Yesterday, I just re-connected with a friend from high school whom I hadn’t seen in more than 40 years. I found out that she had moved from Colorado to California, and catches up in San Jose with another friend from high school practically every weekend. I also found out that she has a PhD in forest management!  Another friend at the lunch is also from our class, and is in the midst of restoring an old factory at the port into a home and workshop for her woodworking. She and her husband also have seven boats and yachts! It was a real eye opener to find out what my friends have been up to in the intervening years since school. What was even better was that we could instantly connect and bond over silly stories from school!

I’m not a social person by any means, and can count the friends I keep in touch with on my fingers. We do try to meet up once in a while, over a birthday meal or a mahjong game, but work and family has kept us busy with our own lives.

So when some of my classmates decided to organize a reunion, it was a great opportunity to get together with some of them to put together a dinner event.
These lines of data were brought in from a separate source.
-- ==== Sys2Proof/Tests/Slice0.lean ====
section
/-! SUPPORT. Tests of single steps, decodings and the operand checks, and for every statement of `Obligations.lean` that has
hypotheses a witness that meets them. Expected values come from spec/95_test_vectors.md (Vn, Pn, Sn) and from the examples of
the rules (Rn); a test's docstring names its source. -/

namespace Sys2Proof.Tests
open Sys2Proof.Machine

set_option maxRecDepth 20000

/-! ## Small states and observers -/

/-- The decoder reads exactly the bits as the instruction. -/
def decodesTo (c : Ctx) (bits : List Nat) (i : Instr) : Bool := decode c (streamOf bits) == .ok i bits.length

/-- `s` with the bytes as its input, the cursor at the start. -/
def withIn (bytes : List Byte) (s : State) : State :=
  { s with inBuf := Memory.writeList [] 0 bytes, inLen := BitVec.ofNat 32 bytes.length, rd := ⟨0, 0, bytes.length⟩ }

/-- `s` with the bytes as its output so far. -/
def withOut (bytes : List Byte) (s : State) : State :=
  { s with outBuf := Memory.writeList [] 0 bytes, outLen := BitVec.ofNat 32 bytes.length }

/-- `s` with a call running. -/
def busy (s : State) : State := { s with status := { s.status with state := .busy } }

/-- A running decompress call over the bytes, at its start. -/
def inflating (bytes : List Byte) : State := busy (withIn bytes State.reset)

/-- A running compress call of the level over the bytes, at its start. -/
def deflating (level : BitVec 4) (bytes : List Byte) : State :=
  { busy (withIn bytes State.reset) with ctrl := 2, dfl := ⟨level, 0, 0, 0, 0⟩ }

/-- `s` with the registers of the Decompressor changed. -/
def withInf (f : Inflate → Inflate) (s : State) : State := { s with inf := f s.inf }

/-- What `f` sees in the next state, if there is one. -/
def onNext {α : Type} (o : Host.Outcome State Fault Refusal) (f : State → α) : Option α :=
  match o with
  | .next t => some (f t)
  | .fault _ => none
  | .refused _ => none

/-- The refusal, if there is one. -/
def refusalOf (o : Host.Outcome State Fault Refusal) : Option Refusal :=
  match o with
  | .refused r => some r
  | .next _ => none
  | .fault _ => none

/-- The output as the cells of `OUT`. -/
def outCells (s : State) : List Byte := s.outBuf.map Prod.snd

/-- `STATE` and `ERR_CAUSE`. -/
def ending (s : State) : CallState × Option Cause := (s.status.state, s.status.errCause)

/-! ## Operand checks -/

/-- One ill-formed term for each check of `wellFormed`. -/
theorem test_ill_formed_refused :
    (Instr.lit0To143 144).wellFormed = false ∧ (Instr.lit144To255 143).wellFormed = false ∧
    (Instr.compress 10).wellFormed = false ∧ (Instr.readBits 0).wellFormed = false ∧
    (Instr.readBits 17).wellFormed = false ∧ (Instr.writeBits 1 17).wellFormed = false ∧
    (Instr.writeCode 8 3).wellFormed = false ∧ (Instr.writeCode 0 16).wellFormed = false ∧
    (Instr.canonicalCodes [16]).wellFormed = false ∧ (Instr.buildCodes [1, 1, 1] 1).wellFormed = false ∧
    (Instr.buildCodes [] 16).wellFormed = false ∧ (Instr.longestMatch 0 10).wellFormed = false ∧
    (Instr.emitMatch 2 1).wellFormed = false ∧ (Instr.emitMatch 259 1).wellFormed = false ∧
    (Instr.emitMatch 3 0).wellFormed = false ∧ (Instr.emitMatch 3 32769).wellFormed = false := by decide

/-- Terms at the edges of the checks. -/
theorem test_well_formed_accepted :
    (Instr.lit0To143 143).wellFormed = true ∧ (Instr.lit144To255 144).wellFormed = true ∧
    (Instr.compress 9).wellFormed = true ∧ (Instr.readBits 16).wellFormed = true ∧
    (Instr.writeCode 7 3).wellFormed = true ∧ (Instr.buildCodes [1, 1] 1).wellFormed = true ∧
    (Instr.emitMatch 258 32768).wellFormed = true := by decide

/-! ## Decoding -/

/-- R92, R212: `BFINAL` then `BTYPE`, least-significant bit first. -/
theorem test_decode_headers :
    decodesTo .header [1, 0, 0] (.blkStored true) ∧ decodesTo .header [0, 0, 0] (.blkStored false) ∧
    decodesTo .header [1, 1, 0] (.blkFixed true) ∧ decodesTo .header [0, 1, 0] (.blkFixed false) ∧
    decodesTo .header [1, 0, 1] (.blkDynamic true) ∧ decodesTo .header [0, 0, 1] (.blkDynamic false) ∧
    decodesTo .header [1, 1, 1] (.blkReserved true) ∧ decodesTo .header [0, 1, 1] (.blkReserved false) := by decide

/-- V10, V21: the length fields, low byte first. -/
theorem test_decode_stored_len :
    decodeBytes .storedLen [0x02, 0x00, 0xFD, 0xFF] = .ok (.storedLen 0x0002 0xFFFD) 32 ∧
    decodeBytes .storedLen [0x34, 0x12, 0xCB, 0xED] = .ok (.storedLen 0x1234 0xEDCB) 32 ∧
    decodeBytes .storedLen [0x02, 0x00, 0xFD] = .short := by decide

/-- V45: HLIT = 4, HDIST = 1, HCLEN = 14, then `cll[17]` = 3. -/
theorem test_decode_dynamic_header :
    decodesTo .dynCounts [0, 0, 1, 0, 0, 1, 0, 0, 0, 0, 0, 1, 1, 1] (.dynCounts 4 1 14) ∧
    decodesTo .dynCll [1, 1, 0] (.dynCll 3) ∧ decodesTo .dynCll [0, 0, 1] (.dynCll 4) := by decide

/-- V46: the code-length table of the vector: 2 = 00, 18 = 01, 1 = 100, 3 = 101, 16 = 110, 17 = 111. -/
def clTable : HuffTable :=
  (buildTable [0, 3, 2, 3, 0, 0, 0, 0, 0, 0, 0, 0, 0, 0, 0, 0, 3, 3, 2] []).getD HuffTable.empty

/-- V46: the code-length instructions of the vector; V48: symbol 16 before any length. -/
theorem test_decode_code_lengths :
    decodesTo (.cl clTable true) [1, 0, 1] (.clLen 3) ∧
    decodesTo (.cl clTable false) [1, 1, 0, 0, 0] (.clRep16 0) ∧
    decodesTo (.cl clTable true) [1, 1, 1, 1, 0, 0] (.clZero17 1) ∧
    decodesTo (.cl clTable true) [0, 1, 0, 1, 1, 0, 1, 0, 1] (.clZero18 86) ∧
    decode (.cl clTable true) (streamOf [1, 1, 0]) = .noPrevious := by decide

/-- V100, V3, V4, V5, V2: literals at the edges of the code's ranges and the end of a block. -/
theorem test_decode_literals :
    decodesTo (.ll tableFLL) [0, 0, 1, 1, 0, 0, 0, 0] (.lit0To143 0) ∧
    decodesTo (.ll tableFLL) [1, 0, 1, 1, 1, 1, 1, 1] (.lit0To143 143) ∧
    decodesTo (.ll tableFLL) [1, 1, 0, 0, 1, 0, 0, 0, 0] (.lit144To255 144) ∧
    decodesTo (.ll tableFLL) [1, 1, 1, 1, 1, 1, 1, 1, 1] (.lit144To255 255) ∧
    decodesTo (.ll tableFLL) [0, 0, 0, 0, 0, 0, 0] .eob ∧
    decode (.ll tableFLL) (streamOf [0, 0, 0, 0, 0]) = .short := by decide

/-- V26, V27, V100, V101: symbols without meaning; 30 and 31 have no code in a fixed block and have one in a table of 32. -/
theorem test_decode_meaningless :
    decodesTo (.ll tableFLL) [1, 1, 0, 0, 0, 1, 1, 0] .ll286 ∧ decodesTo (.ll tableFLL) [1, 1, 0, 0, 0, 1, 1, 1] .ll287 ∧
    decode (.dist tableFD) (streamOf [1, 1, 1, 1, 0]) = .noLeaf ∧
    decodesTo (.dist ((buildTable (List.replicate 32 5) []).getD HuffTable.empty)) [1, 1, 1, 1, 0] .dist30 ∧
    decodesTo (.dist ((buildTable (List.replicate 32 5) []).getD HuffTable.empty)) [1, 1, 1, 1, 1] .dist31 := by decide

/-- V43: `MATCH 258,32768`, `MATCH 257,32767`. -/
theorem test_decode_longest_match :
    decodesTo (.dist tableFD) [1, 1, 1, 0, 1, 1, 1, 1, 1, 1, 1, 1, 1, 1, 1, 1, 1, 1] (.dist29 8191) ∧
    decodesTo (.dist tableFD) [1, 1, 1, 0, 1, 0, 1, 1, 1, 1, 1, 1, 1, 1, 1, 1, 1, 1] (.dist29 8190) ∧
    decodesTo (.ll tableFLL) [1, 1, 0, 0, 0, 1, 0, 0, 0, 1, 1, 1, 1] (.len284 30) := by decide

/-- V111 to V116: `CTRL` writes. -/
theorem test_decode_commands :
    decode .ctrl (fieldBits 8 0x13) = .ok (.compress 1) 8 ∧ decode .ctrl (fieldBits 8 0x03) = .ok (.compress 0) 8 ∧
    decode .ctrl (fieldBits 8 0x01) = .ok (.decompress 0) 8 ∧ decode .ctrl (fieldBits 8 0xA3) = .illegalLevel ∧
    decode .ctrl (fieldBits 8 0x12) = .noStart := by decide

/-- R260 to R274: the words of these rules, extra value 1. -/
theorem test_decode_lengths_low :
    decodesTo (.ll tableFLL) [0, 0, 0, 0, 0, 0, 1] (.len257) ∧
    decodesTo (.ll tableFLL) [0, 0, 0, 0, 0, 1, 0] (.len258) ∧
    decodesTo (.ll tableFLL) [0, 0, 0, 0, 0, 1, 1] (.len259) ∧
    decodesTo (.ll tableFLL) [0, 0, 0, 0, 1, 0, 0] (.len260) ∧
    decodesTo (.ll tableFLL) [0, 0, 0, 0, 1, 0, 1] (.len261) ∧
    decodesTo (.ll tableFLL) [0, 0, 0, 0, 1, 1, 0] (.len262) ∧
    decodesTo (.ll tableFLL) [0, 0, 0, 0, 1, 1, 1] (.len263) ∧
    decodesTo (.ll tableFLL) [0, 0, 0, 1, 0, 0, 0] (.len264) ∧
    decodesTo (.ll tableFLL) [0, 0, 0, 1, 0, 0, 1, 1] (.len265 1) ∧
    decodesTo (.ll tableFLL) [0, 0, 0, 1, 0, 1, 0, 1] (.len266 1) ∧
    decodesTo (.ll tableFLL) [0, 0, 0, 1, 0, 1, 1, 1] (.len267 1) ∧
    decodesTo (.ll tableFLL) [0, 0, 0, 1, 1, 0, 0, 1] (.len268 1) ∧
    decodesTo (.ll tableFLL) [0, 0, 0, 1, 1, 0, 1, 1, 0] (.len269 1) ∧
    decodesTo (.ll tableFLL) [0, 0, 0, 1, 1, 1, 0, 1, 0] (.len270 1) ∧
    decodesTo (.ll tableFLL) [0, 0, 0, 1, 1, 1, 1, 1, 0] (.len271 1) := by decide

/-- R275 to R288: the words of these rules, extra value 1. -/
theorem test_decode_lengths_high :
    decodesTo (.ll tableFLL) [0, 0, 1, 0, 0, 0, 0, 1, 0] (.len272 1) ∧
    decodesTo (.ll tableFLL) [0, 0, 1, 0, 0, 0, 1, 1, 0, 0] (.len273 1) ∧
    decodesTo (.ll tableFLL) [0, 0, 1, 0, 0, 1, 0, 1, 0, 0] (.len274 1) ∧
    decodesTo (.ll tableFLL) [0, 0, 1, 0, 0, 1, 1, 1, 0, 0] (.len275 1) ∧
    decodesTo (.ll tableFLL) [0, 0, 1, 0, 1, 0, 0, 1, 0, 0] (.len276 1) ∧
    decodesTo (.ll tableFLL) [0, 0, 1, 0, 1, 0, 1, 1, 0, 0, 0] (.len277 1) ∧
    decodesTo (.ll tableFLL) [0, 0, 1, 0, 1, 1, 0, 1, 0, 0, 0] (.len278 1) ∧
    decodesTo (.ll tableFLL) [0, 0, 1, 0, 1, 1, 1, 1, 0, 0, 0] (.len279 1) ∧
    decodesTo (.ll tableFLL) [1, 1, 0, 0, 0, 0, 0, 0, 1, 0, 0, 0] (.len280 1) ∧
    decodesTo (.ll tableFLL) [1, 1, 0, 0, 0, 0, 0, 1, 1, 0, 0, 0, 0] (.len281 1) ∧
    decodesTo (.ll tableFLL) [1, 1, 0, 0, 0, 0, 1, 0, 1, 0, 0, 0, 0] (.len282 1) ∧
    decodesTo (.ll tableFLL) [1, 1, 0, 0, 0, 0, 1, 1, 1, 0, 0, 0, 0] (.len283 1) ∧
    decodesTo (.ll tableFLL) [1, 1, 0, 0, 0, 1, 0, 0, 1, 0, 0, 0, 0] (.len284 1) ∧
    decodesTo (.ll tableFLL) [1, 1, 0, 0, 0, 1, 0, 1] (.len285) := by decide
It was more work that we envisaged in some ways. It was a challenge just to consider the sheer logistics of getting in touch with everyone, some of them in far flung corners of the globe. The internet and social media have been a wonderful boon, as it’s possible to put the call out in an instant. We did it more than a year ago, so that those who may have been planning a return to this country could plan their visit around the time of our reunion. The response has been very encouraging, with some making the trek back just for this dinner.

We have had a couple of reunions in the past, one notably at a beach resort where we could all let our hair down and party. We were all still in our thirties and those of us who couldn’t manage babysitters had our toddlers and children in tow.
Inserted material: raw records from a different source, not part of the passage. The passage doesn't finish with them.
-- ==== Sys2Proof/Safety.lean ====
section
/-! DEFINITION. The terms that claims use: what a step reads and when it stops, said from the two bytes by arithmetic and
not through the decoder; what an instruction may leave changed; the invariant; and the run of a program. -/

namespace Sys2Proof.Machine

/-- The byte that a fail-soft read gives (20_memory.md R39, R40). -/
def readByte (s : State) (a : Nat) : Byte := (cellByte s a).getD 0

/-- The entries that a fail-soft read appends: none, or the one that names the address (20_memory.md R39). -/
def readErrors (s : State) (a : Nat) : List LogEntry :=
  match cellByte s a with
  | some _ => []
  | none => [logEntry .error .decodeError a]

/-- The state with entries appended in order, the dirty flag set where there is one (60_exceptions.md R111). -/
def withEntries (s : State) (es : List LogEntry) : State :=
  { s with log := s.log ++ es, dirty := s.dirty || !es.isEmpty }

/-- The state after a fatal error: one Error entry that names the counter, the dirty flag, Stopped, and nothing else
(60_exceptions.md R114, R115). -/
def fatalState (s : State) (kind : EntryKind) : State :=
  { s with log := s.log ++ [logEntry .error kind s.pc.toNat], dirty := true, execState := .stopped }

/-- The number of the register that a nibble of a byte names (10_state.md R11). -/
def regOf (n : Nat) : Nibble := BitVec.ofNat 4 n

/-- The kind of the fatal error that the two bytes alone decide, if any (30_encoding.md R61, the table). -/
def illegalKind (b1 b2 : Byte) : Option EntryKind :=
  let op := b1.toNat / 16
  if op = 0 then some .unrecognized
  else if op = 4 ∧ b1.toNat % 16 ≠ 0 then some .moveForm
  else if op = 6 then some .reserved6
  else if op = 10 ∧ b2.toNat / 16 ≠ 0 then some .rotateForm
  else if op ≥ 13 then some .unrecognized
  else none

/-- The instruction of the two bytes stops the machine: HALT, an illegal encoding, or an ADD whose sum is above 255
(60_exceptions.md R132). -/
abbrev stopsOn (s : State) (b1 b2 : Byte) : Prop :=
  b1.toNat / 16 = 12 ∨ (illegalKind b1 b2).isSome ∨
    (b1.toNat / 16 = 5 ∧
      (readReg s (regOf (b2.toNat / 16))).toNat + (readReg s (regOf (b2.toNat % 16))).toNat > 255)

/-- The instruction of the two bytes is a BEQ whose register equals register 0 (43_control.md R98). -/
abbrev takenOn (s : State) (b1 : Byte) : Prop :=
  b1.toNat / 16 = 11 ∧ readReg s (regOf (b1.toNat % 16)) = readReg s 0

/-- The register that the instruction of the two bytes may write (10_state.md R13, the table). -/
def writtenRegister (b1 b2 : Byte) : Option Nibble :=
  let op := b1.toNat / 16
  if op = 1 ∨ op = 2 ∨ op = 5 ∨ op = 7 ∨ op = 8 ∨ op = 9 then some (regOf (b1.toNat % 16))
  else if op = 4 ∧ b1.toNat % 16 = 0 then some (regOf (b2.toNat % 16))
  else if op = 10 ∧ b2.toNat / 16 = 0 then some (regOf (b1.toNat % 16))
  else none

/-- The opcode byte that the step fetches. -/
def fetchedOpcode (s : State) : Byte := readByte s s.pc.toNat

/-- The operand byte that the step fetches, at `pc0 + 1` unwrapped (40_step_cycle.md R69). -/
def fetchedOperand (s : State) : Byte := readByte s (s.pc.toNat + 1)

/-- The state that the fetch leaves to the dispatch: the entries of its failed reads are appended, the opcode cell's first
(40_step_cycle.md R78). -/
def afterFetch (s : State) : State := withEntries s (readErrors s s.pc.toNat ++ readErrors s (s.pc.toNat + 1))

/-- The cells that the step reads: the opcode cell, the operand cell and, for opcode 1, the intermediate and the target
cell (20_memory.md R41). -/
def cellsRead (s : State) : List Nat :=
  [s.pc.toNat, s.pc.toNat + 1] ++
    (if (fetchedOpcode s).toNat / 16 = 1 then
      [(fetchedOperand s).toNat, (readByte s (fetchedOperand s).toNat).toNat]
    else [])

/-- Every register but one is as before. -/
def otherRegistersKept (r : Nibble) (s t : State) : Prop := ∀ q, q ≠ r → readReg t q = readReg s q

/-- Every register is as before. -/
def registersKept (s t : State) : Prop := ∀ q, readReg t q = readReg s q

/-- Every cell reads as before. -/
def cellsKept (s t : State) : Prop := ∀ a, cellText t a = cellText s a

/-- The execution state, the log and the dirty flag are as before. -/
def controlKept (s t : State) : Prop := t.execState = s.execState ∧ t.log = s.log ∧ t.dirty = s.dirty

/-- The timer has been decremented by one, floored at 0 (60_exceptions.md R123). -/
def ticked (s t : State) : Prop := t.timer.toNat = s.timer.toNat - 1

/-- "counter advances by exactly 2" (10_state.md R16), where the sum is a counter value; what the advance does at the top
of the range is a statement of its own. -/
def advancedByTwo (s t : State) : Prop := s.pc.toNat + 2 < 256 → t.pc.toNat = s.pc.toNat + 2

/-- An entry that the block may hold: its severity is its kind's, its text is its message, its address one that a step or
a command names (60_exceptions.md R110, R111). -/
def entryOk (e : LogEntry) : Prop :=
  e.sev = kindSeverity e.kind ∧ e.text = messageOf e.kind e.addr ∧ e.addr ≤ memCells + 1

/-- The invariant of the block: memory in canonical form, the timer within its bound (10_state.md R21), and only entries
of the table in the log, so none of severity Warning (60_exceptions.md R110). -/
def Inv (s : State) : Prop :=
  s.mem.wf ∧ s.timer.toNat ≤ max timerReset timerHostMax ∧ ∀ e ∈ s.log, entryOk e

/-- `n` ticks lead from `s` to `t`, the machine Running before and after each, so that none of them stops it
(60_exceptions.md R126). -/
def runningTicks : Nat → State → State → Prop
  | 0, s, t => t = s
  | n + 1, s, t => ∃ u, hostCommand .tick s = .next u ∧ u.execState = .running ∧ runningTicks n u t

/-- `n` ticks of a run, or fewer where the machine stops before (70_reset_and_hazards.md R150). -/
def runFor : Nat → State → State
  | 0, s => s
  | n + 1, s =>
    match s.execState with
    | .stopped => s
    | .running => runFor n (afterCommand .tick s)

/-- The run that the host starts at `s` ends in `t`: the run command, then ticks up to the first step that sets Stopped
(70_reset_and_hazards.md R150). -/
def runEndsIn (s t : State) : Prop := ∃ n, runFor n (runCommand s) = t ∧ t.execState = .stopped

end Sys2Proof.Machine
end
This reunion will be different, I think. Our children have all grown up with most of them having left home, and some of us are grandmothers already. While some are still working full-time, quite a number are retired or semi-retired, and have more time for hobbies and travel. We’re thinking of how we can give back to help those less fortunate, and a big part of the event will be fund-raising for an education fund. I may be wrong, but I think most of us are now beyond dieting furiously, having our hair done or nails manicured just for the event. Most of us never bothered anyway. We’ve purposely kept the program simple and light, so that yes, we can let what remaining hair we have down again. Yes, there’ll be a live band and hopefully some dancing.

I had a ball putting together a souvenir book featuring as many of the classmates as would make a submission, together with an update and photos. I discovered some things about them that I never knew - one of us joined the navy!
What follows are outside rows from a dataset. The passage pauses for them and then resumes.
-- ==== Sys2Proof/Certificates/Slice0/Obligations.lean ====
section
/-! DEFINITION. The statements for the provers. Each docstring says which sentence of the spec a statement formalises;
where a clause rests on a decision or an inference the spec marks as its own, it names that mark. -/

open Sys2Proof Sys2Proof.Machine

/-! ## Encoding -/

/-- Decoding the encoding of a well-formed instruction gives it back, every operand at every value (30_encoding.md R55,
R56, R59). -/
def Obligations.DecodeOfEncodeIsIdentity : Prop :=
  ∀ i : Instr, i.wellFormed = true → decode (encode i).1 (encode i).2 = i

/-- Every pair of bytes decodes to a well-formed instruction whose encoding is that pair, so that decoding is total and
every pair has one meaning (30_encoding.md R60, an inference the spec marks as derived). -/
def Obligations.EncodeOfDecodeIsIdentity : Prop :=
  ∀ b1 b2 : Byte, (decode b1 b2).wellFormed = true ∧ encode (decode b1 b2) = (b1, b2)

/-- The fields of an instruction are those bits of `W = B1:B2` that the field table names (30_encoding.md R55). -/
def Obligations.FieldsAreTheNamedBits : Prop :=
  ∀ b1 b2 : Byte,
    let w := b1.toNat * 256 + b2.toNat
    (opField b1).toNat = b1.toNat / 16 ∧ (regField b1).toNat = b1.toNat % 16 ∧
    (hiField b2).toNat = b2.toNat / 16 ∧ (loField b2).toNat = b2.toNat % 16 ∧
    (opField b1).toNat = w / 4096 ∧ (regField b1).toNat = w / 256 % 16 ∧
    (hiField b2).toNat = w / 16 % 16 ∧ (loField b2).toNat = w % 16 ∧ b2.toNat = w % 256

/-- Words written out from the opcode map decode to the instructions they stand for (30_encoding.md sections 2 and 4; the
vectors of 95_test_vectors.md section 2). -/
def Obligations.PrintedWordsDecode : Prop :=
  decode 0x11 0x10 = .load 1 0x10 ∧ decode 0x21 0x05 = .loadi 1 0x05 ∧ decode 0x33 0x20 = .store 3 0x20 ∧
  decode 0x40 0x12 = .move 1 2 ∧ decode 0x4F 0x12 = .moveIllegal 0xF 1 2 ∧ decode 0x53 0x12 = .add 3 1 2 ∧
  decode 0x60 0x00 = .reserved6 0x000 ∧ decode 0x75 0x34 = .or 5 3 4 ∧ decode 0x83 0x12 = .and 3 1 2 ∧
  decode 0x94 0x12 = .xor 4 1 2 ∧ decode 0xA1 0x04 = .ror 1 4 ∧ decode 0xA1 0x10 = .rorIllegal 1 1 0 ∧
  decode 0xB1 0x0C = .beq 1 0x0C ∧ decode 0xC0 0x00 = .halt ∧ decode 0xC1 0x01 = .haltMalformed 1 0x01 ∧
  decode 0x00 0x00 = .unrecognized0 0x000 ∧ decode 0xD5 0x55 = .unrecognizedD 0x555

/-! ## The Byte Decoder and the memory primitives -/

/-- The Byte Decoder accepts exactly the texts that are white space, at most one `0x` or `0X`, one or more base-16 digits
of value at most 255, and white space, and gives that value (20_memory.md R33 to R35; C1; the set `isWs` is decision
D2). -/
def Obligations.DecodeCellMeansHexByteGrammar : Prop :=
  ∀ (t : Text) (v : Byte), decodeCell t = some v ↔
    ∃ before mark digits after : Text,
      t = before ++ mark ++ digits ++ after ∧ (∀ c ∈ before, isWs c = true) ∧ (∀ c ∈ after, isWs c = true) ∧
      (mark = [] ∨ mark = ['0', 'x'] ∨ mark = ['0', 'X']) ∧ digits ≠ [] ∧
      (∀ c ∈ digits, (hexDigit c).isSome = true) ∧
      digits.foldl (fun n c => n * 16 + (hexDigit c).getD 0) 0 = v.toNat

/-- The white space that is trimmed is the Unicode White_Space set (decision D2 of 92_eei_decisions.md, the spec's own
choice). -/
def Obligations.TrimmedWhitespaceIsUnicodeSet : Prop :=
  ∀ c : Char, isWs c = true ↔
    c.toNat ∈ [0x09, 0x0A, 0x0B, 0x0C, 0x0D, 0x20, 0x85, 0xA0, 0x1680, 0x2000, 0x2001, 0x2002, 0x2003, 0x2004, 0x2005,
      0x2006, 0x2007, 0x2008, 0x2009, 0x200A, 0x2028, 0x2029, 0x202F, 0x205F, 0x3000]

/-- The canonical text of every byte decodes to that byte (20_memory.md R38, an inference the spec marks as derived). -/
def Obligations.CanonicalTextDecodesBack : Prop :=
  ∀ v : Byte, decodeCell (hex2 v) = some v

/-- A read of a cell whose text does not decode gives 0, appends exactly one Error entry that names the address, and
changes nothing else; a read of a text that decodes gives its byte and changes nothing (20_memory.md R39). -/
def Obligations.FailedReadGivesZeroAndOneEntry : Prop :=
  ∀ (s : State) (a : Nat), a ≤ 254 →
    (decodeCell (cellText s a) = none →
      memRead a s = (0, { s with log := s.log ++ [logEntry .error .decodeError a], dirty := true })) ∧
    (∀ v, decodeCell (cellText s a) = some v → memRead a s = (v, s))

/-- A read at an address that names no cell is the same soft failure (20_memory.md R40; decisions D3 and D5, the spec's
own choices for the data reads and the unwrapped operand address). -/
def Obligations.OutOfRangeReadIsSoftFailure : Prop :=
  ∀ (s : State) (a : Nat), 255 ≤ a →
    memRead a s = (0, { s with log := s.log ++ [logEntry .error .decodeError a], dirty := true })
After being so heavily involved with the planning, the irony is that I will not be at the event itself. There’s a wedding I can’t back out of happening on the same night in another city. So I’m depending on others to take as many pictures and videos as possible. And hopefully remember all the stories they hear so that they can recount them to me later. There’ll be much sharing of photos and phone numbers, and bragging of children’s accomplishments and number of grandchildren.

There will be laughter for sure, and some tears I suspect. They’ll sing a rousing, if slightly off-key, rendition of the school song, and promise each other that “we must keep in touch, we must have another reunion, real soon!”

At yesterday’s lunch, one of us took a look at another and exclaimed, “Oh, you’re prettier now!” Only a friend, a very old one at that, can tell us the truth like that and we don’t even mind. It’s what going through many of our growing up years together can do, create a bond that always connects us, no matter what.